Purpose of the experiment:
- To give people access to information on accruing wealth, for free.
- To see if our combined resources have the ability to use the YouTube algorithm to push the video up into the main public view.
- Whether this placement will naturally lead to a viral video and channel.
We need everyone to do three things.
- Click on the video link:
- Click on the subscribe button when you get there
- Send this post to all of their friends and ask them to do the same thing, like an old fashion chain letter.”
To us, this sounds like the kind of baseline knowledge that a junior web scientist ought to be collecting, so we’re putting it out there for you to help with. Yes, we’ve both subscribed.

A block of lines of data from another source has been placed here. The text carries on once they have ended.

-- ==== Sys2Proof/Laws/Transform.lean ====
section
/-! SUPPORT. The law of the block transform (00_scope.md R9) for the attached transform and for the test transform. -/

namespace Sys2Proof.Machine

/-- The attached transform is a permutation of blocks, so it meets the law. -/
theorem attached_lawful (n : Nat) : Lawful .attached n := by
  intro ks b hb
  have h : fill n (fill n b).toList = fill n b := by
    rw [fill_toList_eq n b hb]
  have e : ∀ v : Vector Byte n, fill n v.toList = v := by
    intro v
    ext i hi
    simp [List.getD_eq_getElem?_getD, hi]
  simp only [btEnc, btDec, e, Equiv.symm_apply_apply]
  exact fill_toList_eq n b hb

/-- The test transform meets the law: rotating right undoes rotating left. -/
theorem toy_lawful (n : Nat) : Lawful .toy n := by
  intro ks b hb
  simp only [btEnc, btDec]
  apply List.ext_getElem
  · simp [toyDec, hb]
  · intro i h1 h2
    have hi : i < n := by simpa [toyDec] using h1
    have hj : (i + n - 1) % n < n := Nat.mod_lt _ (by omega)
    have hk : ((i + n - 1) % n + 1) % n = i := by
      rcases Nat.eq_zero_or_pos i with h0 | h0
      · subst h0
        rw [show 0 + n - 1 = n - 1 by omega, Nat.mod_eq_of_lt (by omega : n - 1 < n), show n - 1 + 1 = n by omega,
          Nat.mod_self]
      · rw [show i + n - 1 = (i - 1) + n by omega, Nat.add_mod_right, Nat.mod_eq_of_lt (by omega : i - 1 < n),
          show i - 1 + 1 = i by omega, Nat.mod_eq_of_lt hi]
    simp only [toyDec, toyEnc, List.getElem_map, List.getElem_range, List.getD_eq_getElem?_getD, List.getElem?_map,
      List.getElem?_range hj, Option.map_some, Option.getD_some, hk, BitVec.xor_assoc, BitVec.xor_self, BitVec.xor_zero]
    simp [List.getElem?_eq_getElem h2]

end Sys2Proof.Machine
end

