/-- Settles O21: the words as sums of fields whose bounds the invariants give, and the codes as the tables' numbers. -/
theorem mirrorWordFields : Obligations.MirrorWordFields := by
  intro s hc hl hb mode pad cph gph gdir bs
  have hmode : s.modes.mode.code.toNat = mode := by simp only [mode]; cases s.modes.mode <;> rfl
  have hpad : s.modes.pad.code.toNat = pad := by simp only [pad]; cases s.modes.pad <;> rfl
  have hcph : s.chn.cph.code.toNat = cph := by simp only [cph]; cases s.chn.cph <;> rfl
  have hgph : s.gcm.gph.code.toNat = gph := by simp only [gph]; cases s.gcm.gph <;> rfl
  have hgdir : s.gcm.gdir.code.toNat = gdir := by simp only [gdir]; cases s.gcm.gdir <;> rfl
  have hbs : s.params.bs.bytes = bs := by simp only [bs]; cases s.params.bs <;> rfl
  have hib : s.chn.iblen ≤ 16 := hc.buffered.trans (bsz_le s)
  rw [readWord_eq_idle hb, readWord_eq_idle hb, readWord_eq_idle hb]
  refine ⟨?_, ?_, ?_⟩
  · have hstatus := statusWord_toNat s (by have := hc.outputBound.1; omega)
    rw [hb, Bool.toNat_false, Nat.zero_add] at hstatus
    exact hstatus
  · rw [← hmode, ← hpad, ← hbs]
    exact cfgWord_toNat s (by have := hl.taglen_le; omega) (by have := hl.klen; omega)
  · rw [← hcph, ← hgph, ← hgdir]
    exact stateWord_toNat s (by omega) (by have := hl.givlen; omega)

end Sys2Proof.Machine
end

section
/-! PROOFS. The register window (20_memory.md): the map as a partition of the aligned offsets into the words of the
registers (R81), what a write of one word does to the words read (R83, R86 to R88), and the host's steps (R80, R82, R84). -/

namespace Sys2Proof.Machine

/-! ### The map by registers -/

/-- The row of each register (R81). `rowAt_eq_some_iff` ties it to the map. -/
def WinReg.row : WinReg → MapRow
  | .id => ⟨0x000, 4, .id, .ro⟩
  | .cmd => ⟨0x004, 4, .cmd, .wo⟩
  | .status => ⟨0x008, 4, .status, .ro⟩
  | .cfg => ⟨0x00C, 4, .cfg, .ro⟩
  | .state => ⟨0x010, 4, .state, .ro⟩
  | .win => ⟨0x014, 4, .win, .rw⟩
  | .woutLo => ⟨0x018, 4, .woutLo, .ro⟩
  | .woutHi => ⟨0x01C, 4, .woutHi, .ro⟩
  | .din => ⟨0x020, 16, .din, .rw⟩
  | .dout => ⟨0x030, 16, .dout, .ro⟩
  | .tagin => ⟨0x040, 16, .tagin, .rw⟩
  | .tag => ⟨0x050, 16, .tag, .ro⟩
  | .keybuf => ⟨0x060, 32, .keybuf, .wo⟩
  | .ivin => ⟨0x080, 64, .ivin, .rw⟩
  | .ga => ⟨0x0C0, 32, .ga, .rw⟩
  | .gb => ⟨0x0E0, 32, .gb, .rw⟩
  | .gr => ⟨0x100, 32, .gr, .ro⟩
  | .p => ⟨0x120, 32, .p, .rw⟩

/-- An offset lies in a register. -/
abbrev WinReg.Covers (r : WinReg) (off : Nat) : Prop := r.row.offset ≤ off ∧ off < r.row.offset + r.row.size

@[simp] theorem WinReg.row_reg (r : WinReg) : r.row.reg = r := by cases r <;> rfl

theorem WinReg.row_mem (r : WinReg) : r.row ∈ windowMap := by cases r <;> decide

theorem windowMap_eq_row : ∀ row ∈ windowMap, row = row.reg.row := by decide

/-- No two rows of the map overlap. -/
theorem windowMap_disjoint : ∀ a ∈ windowMap, ∀ b ∈ windowMap,
    a.offset < b.offset + b.size → b.offset < a.offset + a.size → a = b := by decide +kernel

/-- Registers are made of whole words, at aligned offsets inside the window. -/
theorem WinReg.row_bounds (r : WinReg) :
    r.row.offset % 4 = 0 ∧ r.row.size % 4 = 0 ∧ r.row.offset + r.row.size ≤ 0x400 := by cases r <;> decide

theorem rowAt_eq_some_iff (off : Nat) (row : MapRow) : rowAt off = some row ↔ ∃ r : WinReg, row = r.row ∧ r.Covers off := by
  constructor
  · intro h
    have hrow := windowMap_eq_row row (List.mem_of_find?_eq_some h)
    have hin : row.offset ≤ off ∧ off < row.offset + row.size := by simpa using List.find?_some h
    rw [hrow] at hin
    exact ⟨row.reg, hrow, hin⟩
  · rintro ⟨r, rfl, hr⟩
    obtain ⟨b, hb⟩ : ∃ b, rowAt off = some b :=
      Option.isSome_iff_exists.mp (List.find?_isSome.mpr ⟨r.row, r.row_mem, by simpa using hr⟩)
    have hin : b.offset ≤ off ∧ off < b.offset + b.size := by simpa using List.find?_some hb
    rw [hb, windowMap_disjoint b (List.mem_of_find?_eq_some hb) r.row r.row_mem (by omega) (by omega)]

/-- An aligned offset is reserved or it is that of a word of a register. -/
theorem reserved_or_word {off : Nat} (h4 : off % 4 = 0) :
    rowAt off = none ∨ ∃ (r : WinReg) (k : Nat), 4 * k + 3 < r.row.size ∧ off = r.row.offset + 4 * k := by
  cases h : rowAt off with
  | none => exact .inl rfl
  | some row =>
    obtain ⟨r, -, hlo, hhi⟩ := (rowAt_eq_some_iff off row).mp h
    obtain ⟨ho, hs, -⟩ := r.row_bounds
    exact .inr ⟨r, (off - r.row.offset) / 4, by omega, by omega⟩

section
variable (s : State) {r : WinReg} {k : Nat} (hk : 4 * k + 3 < r.row.size)

include hk

theorem rowByBounds_word : rowByBounds (r.row.offset + 4 * k) = some r.row := by
  obtain ⟨ho, -, hend⟩ := r.row_bounds
  rw [← rowAt_eq _ (by omega) (by omega)]
  exact (rowAt_eq_some_iff _ _).mpr ⟨r, rfl, by omega, by omega⟩

/-- The host reads word k of a register at its offset (R81). -/
theorem idleReadWord_word : idleReadWord s (r.row.offset + 4 * k) = readReg s r k := by
  obtain ⟨ho, -, hend⟩ := r.row_bounds
  rw [idleReadWord_of_row s _ _ (by omega) (by omega) (rowByBounds_word hk)]
  simp

end

/-! ### Accesses without effect -/

/-- A write where there is no register, or a read-only one, changes nothing, busy or not (R82, R83). -/
theorem writeWord_of_readOnly (s : State) {off : Nat} (v : Word) (h : ∀ r : WinReg, r.Covers off → r.row.access = .ro) :
    writeWord s off v = s := by
  unfold writeWord
  cases hrow : rowAt off with
  | none => rfl
  | some row =>
    obtain ⟨r, rfl, hr⟩ := (rowAt_eq_some_iff off row).mp hrow
    exact if_pos (h r hr)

We’ll keep you updated on results. Maybe some next week. Besides, the video (where Judah’s dad, Chris, explains 10 reasons why a lot of people are poor rather than rich), presenting 10-good rules we try to live by. If you don’t know them already, they’re worth learning.
Off to the long weekend – Saturday Gourmet takes up teriyaki and a quest for a long-lost wine tomorrow. Sunday ShopTalk works on cheaply installing solar panels. Monday? Market’s closed, so non-destructive pillow testing is in the running. But, let’s see what the news flow looks like. May be a really short column…
Write when you get a round tuitt. Usually found near left-hand sky clamps.